- Extracted entries
/-- Why a RUN cluster is to be evacuated: 2 ECC, 3 thermal. -/
def State.protectCause (s : State) (d n : Nat) : Option Nat :=
  let c := s.cluster n
  let t := (s.wdn d).polled
  let second : Nat := 1000000000
  if burst c.storeUe t (s.polG d 2 23 16 * second) (s.polG d 2 15 8) then some 2
  else if s.polG d 2 31 24 ≠ 0 ∧ burst c.storeCe t second (s.polG d 2 31 24) then some 2
  else if s.thermal.evac.contains n then some 3
  else none

def State.protectOne (s : State) (d n : Nat) : State :=
  match s.protectCause d n with
  | none => s
  | some cause => if s.polG d 1 1 0 = 2 then s.evacuate n cause else (s.advise d 5 s.openValue).draw 1

def State.protective (s : State) (d : Nat) : State :=
  if s.polG d 1 1 0 = 0 then s else each s (s.runOf d) (fun u n => u.protectOne d n)

/-! ## POWER (R361) -/

/-- The point that POWER proposes for a RUN cluster. -/
def State.powerPoint (s : State) (d n : Nat) : Option Nat :=
  let p := s.opReq n
  if s.polG d 4 1 0 < p ∧ s.load n * 100 ≤ s.polG d 4 15 8 * s.budgetAt n (p - 1) ∧ (s.useOf n).fits (s.capAt n (p - 1)) then
    some (p - 1)
  else if p < s.polG d 4 3 2 ∧ 95 * s.budget n < s.load n * 100 then some (p + 1)
  else none

def State.powerOne (s : State) (d n : Nat) : State :=
  match s.powerPoint d n with
  | none => s
  | some p => if s.polG d 1 5 4 = 2 then s.dvfsAsk (d + 1) n p (s.opTrim n) else s.advise d 6 p

def State.power (s : State) (d : Nat) : State :=
  if s.polG d 1 5 4 = 0 then s else each s (s.runOf d) (fun u n => u.powerOne d n)

/-! ## TIMESEL (R345, R361) -/

/-- The domain that TIMESEL proposes. -/
def State.timePref (s : State) : Option Nat :=
  let on (b : Nat) : Bool := if b = 0 then s.domState 0 == domTracking else s.domState 1 == domTracking
  let b := s.polG 0 5 0 0
  if on b then some b else if on (1 - b) then some (1 - b) else none

/-- The spec names no CODE for advice on the time source (log 37). -/
def State.timesel (s : State) (d : Nat) : State :=
  if d ≠ 0 ∨ s.polG 0 1 7 6 = 0 ∨ !s.rb TIME.TB2CTL F.TIME_TB2CTL_WSEL then s
  else match s.timePref with
    | none => s
    | some b =>
      if s.rf TIME.STATUS F.TIME_STATUS_SRC = b then s
      else if s.polG 0 1 7 6 = 2 then s.setSource b
      else (s.advise d (s.openValue % 256) b).draw 1

/-! ## The poll (R358) -/

/-- The poll has read the errors: those older than the longest window are dropped. -/
def State.pollDone (s : State) (d : Nat) : State :=
  let now := s.tb2nsOn d
  let keep (l : List Nat) : List Nat := l.filter (fun t => decide (now ≤ t + 256000000000))
  let s1 := each s ((List.range 16).map (16 * d + ·)) (fun u n =>
    let c := u.cluster n
    if c.storeUe.isEmpty && c.storeCe.isEmpty then u
    else u.setCluster n { c with storeUe := keep c.storeUe, storeCe := keep c.storeCe })
  ({ s1 with thermal := { s1.thermal with evac := s1.thermal.evac.filter (fun n => dieOf n != d) } } : State).setWdn d
    { s1.wdn d with polled := now }

/-- WARDEN_POLL. A disabled Warden still completes the evacuations that the host commands (R355). -/
def State.wardenPoll (s : State) (d : Nat) : State :=
  let s1 := s.evacServe d 40
  let s2 := if s1.wdnOn d then ((s1.protective d).power d).timesel d else s1
  s2.pollDone d

def execWardenPoll (d : Fin 2) (s : State) : Result := .next (s.wardenPoll d)

/-! ## Metrics (R359) -/

def State.wdnTerm (s : State) (d : Nat) (tid : BitVec 18) : WdnTerm := sget (s.wdn d).terms WdnTerm.init tid.toNat
def State.setWdnTerm (s : State) (d : Nat) (tid : BitVec 18) (t : WdnTerm) : State :=
  s.setWdn d { s.wdn d with terms := sset (s.wdn d).terms WdnTerm.init tid.toNat t }

/-- What a Warden reads of a termination: its context and program, and the loss, in parts, of the interval. -/
structure Reading where
  ctx : List Byte
  prog : List Nat
  lost : Nat
  total : Nat

def Reading.has (r : Reading) (op : Nat) : Bool := r.prog.any (fun w => ciOp w == op)
def Reading.pkt (r : Reading) : Bool := ctxKind r.ctx == 1 && r.has opPktIn
def Reading.jitter (r : Reading) : Nat := ctxW r.ctx 39 % 2 ^ 24
def Reading.erle (r : Reading) : Int := toSigned 16 (ctxW r.ctx 41 / 65536)

/-- The interval counts toward ECHO and NLP. -/
def Reading.echo (r : Reading) : Bool := r.has opEc && ctxW r.ctx 41 / 65536 != 0x7FFF && ctxW r.ctx 41 % 65536 != 0x7FFF

/-- The codec takes mode requests: AMR-NB, AMR-WB, EVS. -/
def Reading.modes (r : Reading) : Bool :=
  ctxKind r.ctx == 1 && r.prog.any (fun w => (ciOp w == opDec || ciOp w == opEnc) && [6, 7, 9].contains (ciCodec w))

- Problem requirements
Every line above should be printed again exactly as it stands.

- Result
/-- Why a RUN cluster is to be evacuated: 2 ECC, 3 thermal. -/
def State.protectCause (s : State) (d n : Nat) : Option Nat :=
  let c := s.cluster n
  let t := (s.wdn d).polled
  let second : Nat := 1000000000
  if burst c.storeUe t (s.polG d 2 23 16 * second) (s.polG d 2 15 8) then some 2
  else if s.polG d 2 31 24 ≠ 0 ∧ burst c.storeCe t second (s.polG d 2 31 24) then some 2
  else if s.thermal.evac.contains n then some 3
  else none

def State.protectOne (s : State) (d n : Nat) : State :=
  match s.protectCause d n with
  | none => s
  | some cause => if s.polG d 1 1 0 = 2 then s.evacuate n cause else (s.advise d 5 s.openValue).draw 1

def State.protective (s : State) (d : Nat) : State :=
  if s.polG d 1 1 0 = 0 then s else each s (s.runOf d) (fun u n => u.protectOne d n)

/-! ## POWER (R361) -/

/-- The point that POWER proposes for a RUN cluster. -/
def State.powerPoint (s : State) (d n : Nat) : Option Nat :=
  let p := s.opReq n
  if s.polG d 4 1 0 < p ∧ s.load n * 100 ≤ s.polG d 4 15 8 * s.budgetAt n (p - 1) ∧ (s.useOf n).fits (s.capAt n (p - 1)) then
    some (p - 1)
  else if p < s.polG d 4 3 2 ∧ 95 * s.budget n < s.load n * 100 then some (p + 1)
  else none

def State.powerOne (s : State) (d n : Nat) : State :=
  match s.powerPoint d n with
  | none => s
  | some p => if s.polG d 1 5 4 = 2 then s.dvfsAsk (d + 1) n p (s.opTrim n) else s.advise d 6 p

def State.power (s : State) (d : Nat) : State :=
  if s.polG d 1 5 4 = 0 then s else each s (s.runOf d) (fun u n => u.powerOne d n)

/-! ## TIMESEL (R345, R361) -/

/-- The domain that TIMESEL proposes. -/
def State.timePref (s : State) : Option Nat :=
  let on (b : Nat) : Bool := if b = 0 then s.domState 0 == domTracking else s.domState 1 == domTracking
  let b := s.polG 0 5 0 0
  if on b then some b else if on (1 - b) then some (1 - b) else none

/-- The spec names no CODE for advice on the time source (log 37). -/
def State.timesel (s : State) (d : Nat) : State :=
  if d ≠ 0 ∨ s.polG 0 1 7 6 = 0 ∨ !s.rb TIME.TB2CTL F.TIME_TB2CTL_WSEL then s
  else match s.timePref with
    | none => s
    | some b =>
      if s.rf TIME.STATUS F.TIME_STATUS_SRC = b then s
      else if s.polG 0 1 7 6 = 2 then s.setSource b
      else (s.advise d (s.openValue % 256) b).draw 1

/-! ## The poll (R358) -/

/-- The poll has read the errors: those older than the longest window are dropped. -/
def State.pollDone (s : State) (d : Nat) : State :=
  let now := s.tb2nsOn d
  let keep (l : List Nat) : List Nat := l.filter (fun t => decide (now ≤ t + 256000000000))
  let s1 := each s ((List.range 16).map (16 * d + ·)) (fun u n =>
    let c := u.cluster n
    if c.storeUe.isEmpty && c.storeCe.isEmpty then u
    else u.setCluster n { c with storeUe := keep c.storeUe, storeCe := keep c.storeCe })
  ({ s1 with thermal := { s1.thermal with evac := s1.thermal.evac.filter (fun n => dieOf n != d) } } : State).setWdn d
    { s1.wdn d with polled := now }

/-- WARDEN_POLL. A disabled Warden still completes the evacuations that the host commands (R355). -/
def State.wardenPoll (s : State) (d : Nat) : State :=
  let s1 := s.evacServe d 40
  let s2 := if s1.wdnOn d then ((s1.protective d).power d).timesel d else s1
  s2.pollDone d

def execWardenPoll (d : Fin 2) (s : State) : Result := .next (s.wardenPoll d)

/-! ## Metrics (R359) -/

def State.wdnTerm (s : State) (d : Nat) (tid : BitVec 18) : WdnTerm := sget (s.wdn d).terms WdnTerm.init tid.toNat
def State.setWdnTerm (s : State) (d : Nat) (tid : BitVec 18) (t : WdnTerm) : State :=
  s.setWdn d { s.wdn d with terms := sset (s.wdn d).terms WdnTerm.init tid.toNat t }

/-- What a Warden reads of a termination: its context and program, and the loss, in parts, of the interval. -/
structure Reading where
  ctx : List Byte
  prog : List Nat
  lost : Nat
  total : Nat

def Reading.has (r : Reading) (op : Nat) : Bool := r.prog.any (fun w => ciOp w == op)
def Reading.pkt (r : Reading) : Bool := ctxKind r.ctx == 1 && r.has opPktIn
def Reading.jitter (r : Reading) : Nat := ctxW r.ctx 39 % 2 ^ 24
def Reading.erle (r : Reading) : Int := toSigned 16 (ctxW r.ctx 41 / 65536)

/-- The interval counts toward ECHO and NLP. -/
def Reading.echo (r : Reading) : Bool := r.has opEc && ctxW r.ctx 41 / 65536 != 0x7FFF && ctxW r.ctx 41 % 65536 != 0x7FFF

/-- The codec takes mode requests: AMR-NB, AMR-WB, EVS. -/
def Reading.modes (r : Reading) : Bool :=
  ctxKind r.ctx == 1 && r.prog.any (fun w => (ciOp w == opDec || ciOp w == opEnc) && [6, 7, 9].contains (ciCodec w))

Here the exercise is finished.